Hizo una pausa, su voz endureciéndose. —En cuanto al mercado—lo abriremos en tres días. Pero fuera de nuestras murallas. Aquellos con significativa fortaleza financiera podrán entrar en el patio exterior del muro exterior en Westbrook. Estarán bajo vigilancia. Sin armas, sin teléfonos, sin pausas para ir al baño, sin entrada más allá de las primeras puertas. El comercio será gravado. La fortaleza cuatro se hará más fuerte.
Sus ojos recorrieron el comité. —Sé que no todos están satisfechos con esta decisión, pero Carson tiene razón. No podemos seguir siendo una fortaleza para siempre. Tenemos los medios para protegernos. Sería cobarde encerrarnos aquí porque se siente seguro.
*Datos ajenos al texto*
-- ==== Sys2Proof/Proofs/ControlWords.lean ====
section
/-! PROOF. NOP, LOOP, ENDL and CHK (R171, R172, R182, R194). -/

namespace Sys2Proof.Machine

set_option Elab.async false

/-! ### The control unit's duplicate check and a waiting CHK -/

theorem ctlDup_steady (c : Ctx) (s : State) : Keeps Eng.steady s (ctlDup c s) :=
  whenS_keeps (fun s => schedFault_steady _ _ _ _ _ _ s) s

theorem ctlDup_moves (c : Ctx) (l : BitVec 6) (g : Seg) (s : State) : Moves l g id s (ctlDup c s) :=
  (ctlDup_steady c s).course.moves l g

theorem revealChk_of_none {c : Ctx} {s : State} (h : ((eng s c.k).seg c.g).chk = none) : revealChk c s = s := by
  rw [revealChk, h]

theorem revealChk_of_some {c : Ctx} {s : State} {p : Nat} (h : ((eng s c.k).seg c.g).chk = some p) :
    revealChk c s = segMod c.k c.g (fun x => { x with chk := none }) (schedFault c.k c.g p 0x0B c.cyc false s) := by
  rw [revealChk, h]

/-- A waiting CHK that finds no PASS leaves nothing of the segment's course but that none waits. -/
theorem revealChk_moves {c : Ctx} {s : State} {l : BitVec 6} (hk : storeKey s l.toNat = c.k) :
    Moves l c.g (fun x => { x with chk := none }) s (revealChk c s) := by
  have hon : OnCourse fun x => { x with chk := none } := OnCourse.of_course (G := fun x => { x with chk := none }) fun _ => rfl
  cases hchk : (segOf s l c.g).chk with
  | none =>
    rw [revealChk_of_none (by rw [← hk]; exact hchk)]
    exact ⟨rfl, hon, congrArg (fun v => ({ segOf s l c.g with chk := v } : SegSt).course) hchk⟩
  | some p =>
    have hfault := (schedFault_steady c.k c.g p 0x0B c.cyc false s).course.moves l c.g
    rw [revealChk_of_some (by rw [← hk]; exact hchk)]
    exact hfault.trans (segMod_moves ((hfault.storeKey _).trans hk) hon)

/-! ### NOP, LOOP and ENDL -/

section
variable {h : IssueHdr} {s : State} {c : Ctx}

/-- An engine with nothing but its array and its lanes. -/
def Eng.arrays (e : Eng) : Eng := { arr := e.arr, vec := e.vec }

theorem Keeps.arrays {t : State} (hs : Keeps Eng.steady s t) : Keeps Eng.arrays s t :=
  hs.mono fun e e' he => (congrArg Eng.arrays he : e.steady.arrays = e'.steady.arrays)

/-- Where no bit error strikes an instruction, its issue leaves the array and the lanes. -/
theorem issue_arrays {u : EUnit} {rel : Nat} (hc : issue u rel h s = some c) (hupsets : h.upsets = []) : Keeps Eng.arrays s c.s := by
  rw [issue_state hc, hupsets]
  exact ((engMod_keeps _ _ _).trans (engMod_keeps _ _ _ fun e => by cases h.seg <;> rfl)).trans (openHolds_steady _ _ _ _ _ _).arrays

/-- NOP leaves the loops, and where no bit error strikes the array and the lanes (R182). -/
theorem doNop_effect (hc : issue .control 0 h s = some c) :
    pcMoved s (doNop h s) h ∧ (segOf (doNop h s) h.leng h.seg).last = c.cyc ∧
      (segOf (doNop h s) h.leng h.seg).loops = (segOf s h.leng h.seg).loops ∧
      (h.upsets = [] → (eng (doNop h s) (storeKey s h.leng.toNat)).arr = (eng s (storeKey s h.leng.toNat)).arr ∧
        (eng (doNop h s) (storeKey s h.leng.toNat)).vec = (eng s (storeKey s h.leng.toNat)).vec) := by
  have heq : doNop h s = ctlDup c c.s := issued_eq hc _
  obtain ⟨hpc, hlast, hloops, -⟩ := SegSt.of_course ((issue_moves hc).trans (ctlDup_moves c _ _ c.s)).course
  rw [heq]
  refine ⟨hpc, hlast, hloops, fun hupsets => ?_⟩
  have harr := ((issue_arrays hc hupsets).trans (ctlDup_steady c c.s).arrays).engs (storeKey s h.leng.toNat)
  exact ⟨(congrArg Eng.arr harr : (eng _ _).arrays.arr = (eng _ _).arrays.arr),
    (congrArg Eng.vec harr : (eng _ _).arrays.vec = (eng _ _).arrays.vec)⟩

/-- A segment at its LOOP (R182). -/
def SegSt.openLoop (pc : Nat) (o : LoopOp) (x : SegSt) : SegSt :=
  { x with loops :=
      { body := pc + 1, count := o.cntm1.toNat + 1, idx := 0, d0 := o.d0, d1 := o.d1, d2 := o.d2, d3 := o.d3 } :: x.loops }

/-- LOOP opens a level whose body is the next word (R182). -/
theorem doLoop_effect (o : LoopOp) (hc : issue .control 0 h s = some c) :
    pcMoved s (doLoop h o s) h ∧ (segOf (doLoop h o s) h.leng h.seg).last = c.cyc ∧
      (segOf (doLoop h o s) h.leng h.seg).loops =
        { body := (segOf s h.leng h.seg).pc + 1, count := o.cntm1.toNat + 1, idx := 0, d0 := o.d0, d1 := o.d1, d2 := o.d2,
          d3 := o.d3 } :: (segOf s h.leng h.seg).loops := by
  obtain ⟨-, -, -, -, -, hg, hpc, -⟩ := issue_some hc
  have heq : doLoop h o s = ctlDup c (segMod c.k h.seg (SegSt.openLoop c.pc o) c.s) := hg ▸ issued_eq hc _
  have hon : OnCourse (SegSt.openLoop c.pc o) := OnCourse.of_course (G := SegSt.openLoop c.pc o) fun _ => rfl
  obtain ⟨hpc', hlast, hloops, -⟩ :=
    SegSt.of_course (((issue_moves hc).trans (segMod_moves (issue_key hc) hon)).trans (ctlDup_moves c _ _ _)).course
  rw [heq]
  refine ⟨hpc', hlast, hloops.trans ?_⟩
  rw [hpc]
  rfl

/-- The innermost loop of a segment at its ENDL (R182). -/
def SegSt.endLoop (x : SegSt) : SegSt :=
  match x.loops with
  | [] => x
  | l :: t =>
    if l.idx + 1 < l.count then { x with loops := { l with idx := l.idx + 1 } :: t, pc := l.body } else { x with loops := t }

theorem SegSt.endLoop_course (x : SegSt) : x.endLoop.course = x.course.endLoop := by
  unfold endLoop
  rw [show x.course.loops = x.loops from rfl]
  cases x.loops with
  | nil => rfl
  | cons l t =>
    dsimp only
    split <;> rfl

theorem SegSt.endLoop_cons {x : SegSt} {l : Loop} {t : List Loop} (hloops : x.loops = l :: t) :
    x.endLoop = if l.idx + 1 < l.count then { x with loops := { l with idx := l.idx + 1 } :: t, pc := l.body } else { x with loops := t } := by
  rw [endLoop, hloops]

/-- ENDL goes back to the body of the innermost loop, or closes it after its last iteration (R182). -/
theorem doEndl_effect {l : Loop} {rest : List Loop} (hc : issue .control 0 h s = some c)
    (hloops : (segOf s h.leng h.seg).loops = l :: rest) :
    (segOf (doEndl h s) h.leng h.seg).last = c.cyc ∧
      (l.idx + 1 < l.count → (segOf (doEndl h s) h.leng h.seg).loops = { l with idx := l.idx + 1 } :: rest ∧
        (segOf (doEndl h s) h.leng h.seg).pc = l.body) ∧
      (l.count ≤ l.idx + 1 → (segOf (doEndl h s) h.leng h.seg).loops = rest ∧ pcMoved s (doEndl h s) h) := by
  obtain ⟨-, -, -, -, -, hg, -⟩ := issue_some hc
  have heq : doEndl h s = ctlDup c (segMod c.k h.seg SegSt.endLoop c.s) := hg ▸ issued_eq hc _
  have hend : (segOf (doEndl h s) h.leng h.seg).course =
      ((segOf s h.leng h.seg).issued h.seg (segOf s h.leng h.seg).pc c.cyc).endLoop.course := by
    rw [heq]
    exact (((issue_moves hc).trans (segMod_moves (issue_key hc) (OnCourse.of_course SegSt.endLoop_course))).trans (ctlDup_moves c _ _ _)).course
  have hissued : ((segOf s h.leng h.seg).issued h.seg (segOf s h.leng h.seg).pc c.cyc).loops = l :: rest := hloops
  rw [SegSt.endLoop_cons hissued] at hend
  by_cases hmore : l.idx + 1 < l.count
  · rw [if_pos hmore] at hend
    obtain ⟨hpc, hlast, hloops', -⟩ := SegSt.of_course hend
    exact ⟨hlast, fun _ => ⟨hloops', hpc⟩, fun hle => absurd hmore (Nat.not_lt.2 hle)⟩
  · rw [if_neg hmore] at hend
    obtain ⟨hpc, hlast, hloops', -⟩ := SegSt.of_course hend
    exact ⟨hlast, fun hlt => absurd hlt hmore, fun _ => ⟨hloops', hpc⟩⟩

/-! ### CHK -/

/-- A waiting CHK that finds no PASS counts one SCHED_FAULT for its segment; nothing counts where none waits (R194). -/
theorem revealChk_counts {l : BitVec 6} (hk : storeKey s l.toNat = c.k) :
    ((segOf s l c.g).chk.isSome = true → (segOf (revealChk c s) l c.g).sfCount = (segOf s l c.g).sfCount + 1) ∧
      ((segOf s l c.g).chk = none → revealChk c s = s) := by
  constructor
  · intro hsome
    obtain ⟨p, hp⟩ := Option.isSome_iff_exists.1 hsome
    have hfault := ((schedFault_steady c.k c.g p 0x0B c.cyc false s).course.moves l c.g).storeKey l.toNat
    rw [revealChk_of_some (by rw [← hk]; exact hp), segOf_segMod (hfault.trans hk)]
    show (segOf _ l c.g).sfCount = _
    rw [segOf, hfault, hk, (schedFault_counts c.k c.g c.g p 0x0B c.cyc false s).1, if_pos rfl, segOf, hk]
  · intro hnone
    exact revealChk_of_none (by rw [← hk]; exact hnone)

/-- CHK waits with its program counter for the next PASS of its segment (R194). -/
theorem doChk_effect (hc : issue .check 0 h s = some c) (hdup : c.dup = false) :
    pcMoved s (doChk h s) h ∧ (segOf (doChk h s) h.leng h.seg).chk = some (segOf s h.leng h.seg).pc ∧
      (holdsQuiet s h → (segOf s h.leng h.seg).chk.isSome = true →
        (segOf (doChk h s) h.leng h.seg).sfCount = (segOf s h.leng h.seg).sfCount + 1) ∧
      (holdsQuiet s h → (segOf s h.leng h.seg).chk = none →
        (segOf (doChk h s) h.leng h.seg).sfCount = (segOf s h.leng h.seg).sfCount) := by
  obtain ⟨-, -, -, hks, -, hg, hpc, -⟩ := issue_some hc
  have hk := issue_key hc
  have heq : doChk h s = segMod c.k h.seg (fun x => { x with chk := some c.pc }) (revealChk c c.s) := by
    rw [doChk, issued_eq hc, hdup, hg]
    rfl
  have hrev := revealChk_moves hk
  obtain ⟨hsome, hnone⟩ := revealChk_counts hk
  rw [hg] at hrev hsome hnone
  have hcourse := (issue_moves hc).trans hrev
  have hstore := (hrev.storeKey _).trans hk
  obtain ⟨-, -, -, -, hchk', -⟩ := SegSt.of_course (issue_moves hc).course
  have hchk : (segOf c.s h.leng h.seg).chk = (segOf s h.leng h.seg).chk := hchk'
  have hcount (hquiet : holdsQuiet s h) : (segOf c.s h.leng h.seg).sfCount = (segOf s h.leng h.seg).sfCount := by
    have hsame := (issue_quiet hc hquiet h.seg).2.seg
    rw [segOf, hk, hsame, segOf, ← hks]
  rw [heq, pcMoved, segOf_segMod hstore]
  refine ⟨?_, congrArg some hpc, fun hquiet hs => ?_, fun hquiet hn => ?_⟩
  · exact (SegSt.of_course hcourse.course).1
  · exact (hsome (hchk ▸ hs)).trans (congrArg (· + 1) (hcount hquiet))
  · exact (congrArg (fun t => (segOf t h.leng h.seg).sfCount) (hnone (hchk ▸ hn))).trans (hcount hquiet)

end

/-- Settles O11: each instruction changes its segment's record after it has issued, and what its issue opens, strikes and faults
leaves the loops, the program counter and the last cycle. -/
theorem loopWords : Obligations.LoopWords := by
  unfold Obligations.LoopWords
  refine ⟨fun h s hissues => ?_, fun h s hissues hfirst => ?_⟩
  · obtain ⟨c, hc, hcyc, -⟩ := issue_of_issues .control hissues
    rw [← hcyc]
    refine ⟨⟨_, rfl, doNop_effect hc⟩, fun o => ⟨_, rfl, doLoop_effect o hc⟩, fun l rest hloops => ⟨_, rfl, doEndl_effect hc hloops⟩⟩
  · obtain ⟨c, hc, -, -, hdup⟩ := issue_of_issues .check hissues
    exact ⟨_, gate_true _, doChk_effect hc (hdup hfirst)⟩

end Sys2Proof.Machine
end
Recuerden, si nuestra fortaleza alguna vez cae, tendremos que unirnos a otros allá afuera y hacer lo mejor para sobrevivir.
—Si ya hemos difundido parte de nuestra tecnología y ganado una buena reputación, será beneficioso para nosotros.
La sala permaneció en silencio mientras la gente reflexionaba sobre la verdad de sus palabras. De hecho, si sus muros cayeran o la base fuera destruida, primero correrían hacia sus vecinos.
Si sus vecinos les guardaban rencor, no les ayudarían. Tal vez, incluso los matarían. Así que, una pizca de misericordia y un título de buen vecino no era necesariamente malo.
—Maldición —Warren sacudió la cabeza—. Cuñada, sabía que estabas tramando algo detrás de lo de la ayuda. Resulta que estás haciendo preparativos para emergencias. Si hubieras comenzado con esto, habríamos estado de acuerdo tan pronto como lo planteaste.
Otros asintieron.
Incluso Dominic estaba convencido.
—No sé ustedes, pero yo estoy exhausta. Deberíamos continuar el resto de la reunión en la tarde o mañana —Sunshine se sentó.
Jon terminó su participación inmediatamente.
—Entonces, ¿no vamos a discutir la solicitud de Tracy Kingsley para una licencia para abrir una agencia de emparejamiento de élite solo para ricos y superhumanos? —Lisha levantó la cabeza.
—¿Una qué? —Sunshine se giró tan rápido que casi se rompe el cuello.
Lisha sonrió. Sus labios se curvaron en los bordes, una media luna astuta que prometía algo aún más salvaje—. Y tiene carteles impresos y listos para usar. ¿Adivina quién es la pareja en el cartel?